Items from a data source:
■ ■ ■

-- ==== Sys2Proof/Laws/Frame.lean ====
section
/-! SUPPORT. Part frames: for every shared operation and every meaning, the parts of the state it may change. A frame is an
equation between the two states with those parts blanked, so that one rewriting composes it; `Frame.of_blank` gives the
frame statement back. -/
set_option linter.unusedTactic false
set_option linter.unreachableTactic false
namespace Sys2Proof.Machine
set_option linter.unusedVariables false
set_option linter.unusedSimpArgs false

/-- A state with the parts of a list put back to their reset values. -/
def blank (l : List Part) (s : State) : State where
  tick := if l.contains .tick then State.reset.tick else s.tick
  str := if l.contains .str then State.reset.str else s.str
  pins := if l.contains .pins then State.reset.pins else s.pins
  pwr := if l.contains .pwr then State.reset.pwr else s.pwr
  tb := if l.contains .tb then State.reset.tb else s.tb
  dawn := { (if l.contains .dawn then State.reset.dawn else s.dawn) with deferred := if l.contains .deferred then [] else s.dawn.deferred }
  idn := if l.contains .idn then State.reset.idn else s.idn
  cfg := if l.contains .cfg then State.reset.cfg else s.cfg
  met := if l.contains .met then State.reset.met else s.met
  skl := if l.contains .skl then State.reset.skl else s.skl
  tab := if l.contains .tab then State.reset.tab else s.tab
  est := if l.contains .est then State.reset.est else s.est
  jrn := if l.contains .jrn then State.reset.jrn else s.jrn
  imp := if l.contains .imp then State.reset.imp else s.imp
  cnv := if l.contains .cnv then State.reset.cnv else s.cnv
  dsp := if l.contains .dsp then State.reset.dsp else s.dsp
  bal := if l.contains .bal then State.reset.bal else s.bal
  thm := if l.contains .thm then State.reset.thm else s.thm
  prot := if l.contains .prot then State.reset.prot else s.prot
  cont := if l.contains .cont then State.reset.cont else s.cont
  iso := if l.contains .iso then State.reset.iso else s.iso
  pair := if l.contains .pair then State.reset.pair else s.pair
  host := if l.contains .host then State.reset.host else s.host
  ops := if l.contains .ops then State.reset.ops else s.ops
  irq := if l.contains .irq then State.reset.irq else s.irq
  rings := if l.contains .rings then State.reset.rings else s.rings
  rcd := { (if l.contains .rcd then State.reset.rcd else s.rcd) with freezeSession := if l.contains .logFreeze then 0 else s.rcd.freezeSession }
  can := if l.contains .can then State.reset.can else s.can
  hlth := if l.contains .hlth then State.reset.hlth else s.hlth
  lad := { (if l.contains .lad then State.reset.lad else s.lad) with rung := if l.contains .rung then 0 else s.lad.rung, rungSince := if l.contains .rung then 0 else s.lad.rungSince, rungTime := if l.contains .rung then [] else s.lad.rungTime }
  upd := { (if l.contains .upd then State.reset.upd else s.upd) with counter := if l.contains .fuses then 0 else s.upd.counter, revoked := if l.contains .fuses then 0 else s.upd.revoked, keyHash := if l.contains .fuses then [] else s.upd.keyHash }
  jtag := if l.contains .jtag then State.reset.jtag else s.jtag
  out := if l.contains .out then State.reset.out else s.out
  fresh := if l.contains .fresh then State.reset.fresh else s.fresh
  pending := if l.contains .pending then State.reset.pending else s.pending

theorem Frame.of_blank {l : List Part} {s t : State} (h : blank l t = blank l s) : Frame l s t := by
  intro p hp
  cases p
  · have k := congrArg State.tick h; simp only [blank, hp, Bool.false_eq_true, if_false] at k; exact k
  · have k := congrArg State.str h; simp only [blank, hp, Bool.false_eq_true, if_false] at k; exact k
  · have k := congrArg State.pins h; simp only [blank, hp, Bool.false_eq_true, if_false] at k; exact k
  · have k := congrArg State.pwr h; simp only [blank, hp, Bool.false_eq_true, if_false] at k; exact k
  · have k := congrArg State.tb h; simp only [blank, hp, Bool.false_eq_true, if_false] at k; exact k
  · have k := congrArg (fun x : State => { x.dawn with deferred := [] }) h; simp only [blank, hp, Bool.false_eq_true, if_false] at k; exact k
  · have k := congrArg (fun x : State => x.dawn.deferred) h; simp only [blank, hp, Bool.false_eq_true, if_false] at k; exact k
  · have k := congrArg State.idn h; simp only [blank, hp, Bool.false_eq_true, if_false] at k; exact k
  · have k := congrArg State.cfg h; simp only [blank, hp, Bool.false_eq_true, if_false] at k; exact k
  · have k := congrArg State.met h; simp only [blank, hp, Bool.false_eq_true, if_false] at k; exact k
  · have k := congrArg State.skl h; simp only [blank, hp, Bool.false_eq_true, if_false] at k; exact k
  · have k := congrArg State.tab h; simp only [blank, hp, Bool.false_eq_true, if_false] at k; exact k
  · have k := congrArg State.est h; simp only [blank, hp, Bool.false_eq_true, if_false] at k; exact k
  · have k := congrArg State.jrn h; simp only [blank, hp, Bool.false_eq_true, if_false] at k; exact k
  · have k := congrArg State.imp h; simp only [blank, hp, Bool.false_eq_true, if_false] at k; exact k
  · have k := congrArg State.cnv h; simp only [blank, hp, Bool.false_eq_true, if_false] at k; exact k
  · have k := congrArg State.dsp h; simp only [blank, hp, Bool.false_eq_true, if_false] at k; exact k
  · have k := congrArg State.bal h; simp only [blank, hp, Bool.false_eq_true, if_false] at k; exact k
  · have k := congrArg State.thm h; simp only [blank, hp, Bool.false_eq_true, if_false] at k; exact k
  · have k := congrArg State.prot h; simp only [blank, hp, Bool.false_eq_true, if_false] at k; exact k
  · have k := congrArg State.cont h; simp only [blank, hp, Bool.false_eq_true, if_false] at k; exact k
  · have k := congrArg State.iso h; simp only [blank, hp, Bool.false_eq_true, if_false] at k; exact k
  · have k := congrArg State.pair h; simp only [blank, hp, Bool.false_eq_true, if_false] at k; exact k
  · have k := congrArg State.host h; simp only [blank, hp, Bool.false_eq_true, if_false] at k; exact k
  · have k := congrArg State.ops h; simp only [blank, hp, Bool.false_eq_true, if_false] at k; exact k
  · have k := congrArg State.irq h; simp only [blank, hp, Bool.false_eq_true, if_false] at k; exact k
  · have k := congrArg State.rings h; simp only [blank, hp, Bool.false_eq_true, if_false] at k; exact k
  · have k := congrArg (fun x : State => { x.rcd with freezeSession := 0 }) h; simp only [blank, hp, Bool.false_eq_true, if_false] at k; exact k
  · have k := congrArg (fun x : State => x.rcd.freezeSession) h; simp only [blank, hp, Bool.false_eq_true, if_false] at k; exact k
  · have k := congrArg State.can h; simp only [blank, hp, Bool.false_eq_true, if_false] at k; exact k
  · have k := congrArg State.hlth h; simp only [blank, hp, Bool.false_eq_true, if_false] at k; exact k
  · have k := congrArg (fun x : State => { x.lad with rung := 0, rungSince := 0, rungTime := [] }) h; simp only [blank, hp, Bool.false_eq_true, if_false] at k; exact k
  · have k := congrArg (fun x : State => (x.lad.rung, x.lad.rungSince, x.lad.rungTime)) h; simp only [blank, hp, Bool.false_eq_true, if_false] at k
    exact ⟨congrArg Prod.fst k, congrArg (fun y => y.2.1) k, congrArg (fun y => y.2.2) k⟩
  · have k := congrArg (fun x : State => { x.upd with counter := 0, revoked := 0, keyHash := [] }) h; simp only [blank, hp, Bool.false_eq_true, if_false] at k; exact k
  · have k := congrArg (fun x : State => (x.upd.counter, x.upd.revoked, x.upd.keyHash)) h; simp only [blank, hp, Bool.false_eq_true, if_false] at k; exact ⟨congrArg Prod.fst k, congrArg (·.2.1) k, congrArg (·.2.2) k⟩
  · have k := congrArg State.jtag h; simp only [blank, hp, Bool.false_eq_true, if_false] at k; exact k
  · have k := congrArg State.out h; simp only [blank, hp, Bool.false_eq_true, if_false] at k; exact k
  · have k := congrArg State.pending h; simp only [blank, hp, Bool.false_eq_true, if_false] at k; exact k
  · have k := congrArg State.fresh h; simp only [blank, hp, Bool.false_eq_true, if_false] at k; exact k

theorem blank_of {l : List Part} {s t : State} (h : Frame l s t) : blank l t = blank l s := by
  have k : ∀ p : Part, l.contains p = true ∨ p.same s t := fun p => (Bool.eq_false_or_eq_true (l.contains p)).imp_right (h p)
  simp only [blank]
  congr 1
  · rcases k .tick with e | e
    · simp only [e, if_true]
    · rw [show t.tick = s.tick from e]
  · rcases k .str with e | e
    · simp only [e, if_true]
    · rw [show t.str = s.str from e]
  · rcases k .pins with e | e
    · simp only [e, if_true]
    · rw [show t.pins = s.pins from e]
  · rcases k .pwr with e | e
    · simp only [e, if_true]
    · rw [show t.pwr = s.pwr from e]
  · rcases k .tb with e | e
    · simp only [e, if_true]
    · rw [show t.tb = s.tb from e]
  · rcases k .dawn with a | a <;> rcases k .deferred with b | b
    · simp only [a, b, if_true]
    · replace b : t.dawn.deferred = s.dawn.deferred := b; simp only [a, if_true, b]
    · simp only [b, if_true]; split
      · rfl
      · exact a
    · replace b : t.dawn.deferred = s.dawn.deferred := b; simp only [b]; rcases Bool.eq_false_or_eq_true (l.contains .dawn) with c | c
      · simp only [c, if_true]
      · simp only [c, Bool.false_eq_true, if_false]; exact congrArg (fun x : DawnSt => { x with deferred := if l.contains .deferred then [] else s.dawn.deferred }) a
  · rcases k .idn with e | e
    · simp only [e, if_true]
    · rw [show t.idn = s.idn from e]
  · rcases k .cfg with e | e
    · simp only [e, if_true]
    · rw [show t.cfg = s.cfg from e]
  · rcases k .met with e | e
    · simp only [e, if_true]
    · rw [show t.met = s.met from e]
  · rcases k .skl with e | e
    · simp only [e, if_true]
    · rw [show t.skl = s.skl from e]
  · rcases k .tab with e | e
    · simp only [e, if_true]
    · rw [show t.tab = s.tab from e]
  · rcases k .est with e | e
    · simp only [e, if_true]
    · rw [show t.est = s.est from e]
  · rcases k .jrn with e | e
    · simp only [e, if_true]
    · rw [show t.jrn = s.jrn from e]
  · rcases k .imp with e | e
    · simp only [e, if_true]
    · rw [show t.imp = s.imp from e]
  · rcases k .cnv with e | e
    · simp only [e, if_true]
    · rw [show t.cnv = s.cnv from e]
  · rcases k .dsp with e | e
    · simp only [e, if_true]
    · rw [show t.dsp = s.dsp from e]
  · rcases k .bal with e | e
    · simp only [e, if_true]
    · rw [show t.bal = s.bal from e]
  · rcases k .thm with e | e
    · simp only [e, if_true]
    · rw [show t.thm = s.thm from e]
  · rcases k .prot with e | e
    · simp only [e, if_true]
    · rw [show t.prot = s.prot from e]
  · rcases k .cont with e | e
    · simp only [e, if_true]
    · rw [show t.cont = s.cont from e]
  · rcases k .iso with e | e
    · simp only [e, if_true]
    · rw [show t.iso = s.iso from e]
  · rcases k .pair with e | e
    · simp only [e, if_true]
    · rw [show t.pair = s.pair from e]
  · rcases k .host with e | e
    · simp only [e, if_true]
    · rw [show t.host = s.host from e]
  · rcases k .ops with e | e
    · simp only [e, if_true]
    · rw [show t.ops = s.ops from e]
  · rcases k .irq with e | e
    · simp only [e, if_true]
    · rw [show t.irq = s.irq from e]
  · rcases k .rings with e | e
    · simp only [e, if_true]
    · rw [show t.rings = s.rings from e]
  · rcases k .rcd with a | a <;> rcases k .logFreeze with b | b
    · simp only [a, b, if_true]
    · replace b : t.rcd.freezeSession = s.rcd.freezeSession := b; simp only [a, if_true, b]
    · simp only [b, if_true]; split
      · rfl
      · exact a
    · replace b : t.rcd.freezeSession = s.rcd.freezeSession := b; simp only [b]; rcases Bool.eq_false_or_eq_true (l.contains .rcd) with c | c
      · simp only [c, if_true]
      · simp only [c, Bool.false_eq_true, if_false]; exact congrArg (fun x : RecSt => { x with freezeSession := if l.contains .logFreeze then 0 else s.rcd.freezeSession }) a
  · rcases k .can with e | e
    · simp only [e, if_true]
    · rw [show t.can = s.can from e]
  · rcases k .hlth with e | e
    · simp only [e, if_true]
    · rw [show t.hlth = s.hlth from e]
  · rcases k .lad with a | a <;> rcases k .rung with b | ⟨b, b2, b3⟩
    · simp only [a, b, if_true]
    · simp only [a, if_true, b, b2, b3]
    · simp only [b, if_true]; split
      · rfl
      · exact a
    · simp only [b, b2, b3]; rcases Bool.eq_false_or_eq_true (l.contains .lad) with c | c
      · simp only [c, if_true]
      · simp only [c, Bool.false_eq_true, if_false]; exact congrArg (fun x : LadderSt => { x with rung := if l.contains .rung then 0 else s.lad.rung, rungSince := if l.contains .rung then 0 else s.lad.rungSince, rungTime := if l.contains .rung then [] else s.lad.rungTime }) a
  · rcases k .upd with a | a <;> rcases k .fuses with b | ⟨b, b2, b3⟩
    · simp only [a, b, if_true]
    · simp only [a, if_true, b, b2, b3]
    · simp only [b, if_true]; split
      · rfl
      · exact a
    · simp only [b, b2, b3]; rcases Bool.eq_false_or_eq_true (l.contains .upd) with c | c
      · simp only [c, if_true]
      · simp only [c, Bool.false_eq_true, if_false]; exact congrArg (fun x : UpdSt => { x with counter := if l.contains .fuses then 0 else s.upd.counter, revoked := if l.contains .fuses then 0 else s.upd.revoked, keyHash := if l.contains .fuses then [] else s.upd.keyHash }) a
  · rcases k .jtag with e | e
    · simp only [e, if_true]
    · rw [show t.jtag = s.jtag from e]
  · rcases k .out with e | e
    · simp only [e, if_true]
    · rw [show t.out = s.out from e]
  · rcases k .fresh with e | e
    · simp only [e, if_true]
    · rw [show t.fresh = s.fresh from e]
  · rcases k .pending with e | e
    · simp only [e, if_true]
    · rw [show t.pending = s.pending from e]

■ ■ ■

#### [TO DO]
All that is wanted is a faithful reproduction of the line above with "s.iso from e]", the line with "s.rings from e]", and every line in between.

#### [RESPONSE AREA]
    · rw [show t.iso = s.iso from e]
  · rcases k .pair with e | e
    · simp only [e, if_true]
    · rw [show t.pair = s.pair from e]
  · rcases k .host with e | e
    · simp only [e, if_true]
    · rw [show t.host = s.host from e]
  · rcases k .ops with e | e
    · simp only [e, if_true]
    · rw [show t.ops = s.ops from e]
  · rcases k .irq with e | e
    · simp only [e, if_true]
    · rw [show t.irq = s.irq from e]
  · rcases k .rings with e | e
    · simp only [e, if_true]
    · rw [show t.rings = s.rings from e]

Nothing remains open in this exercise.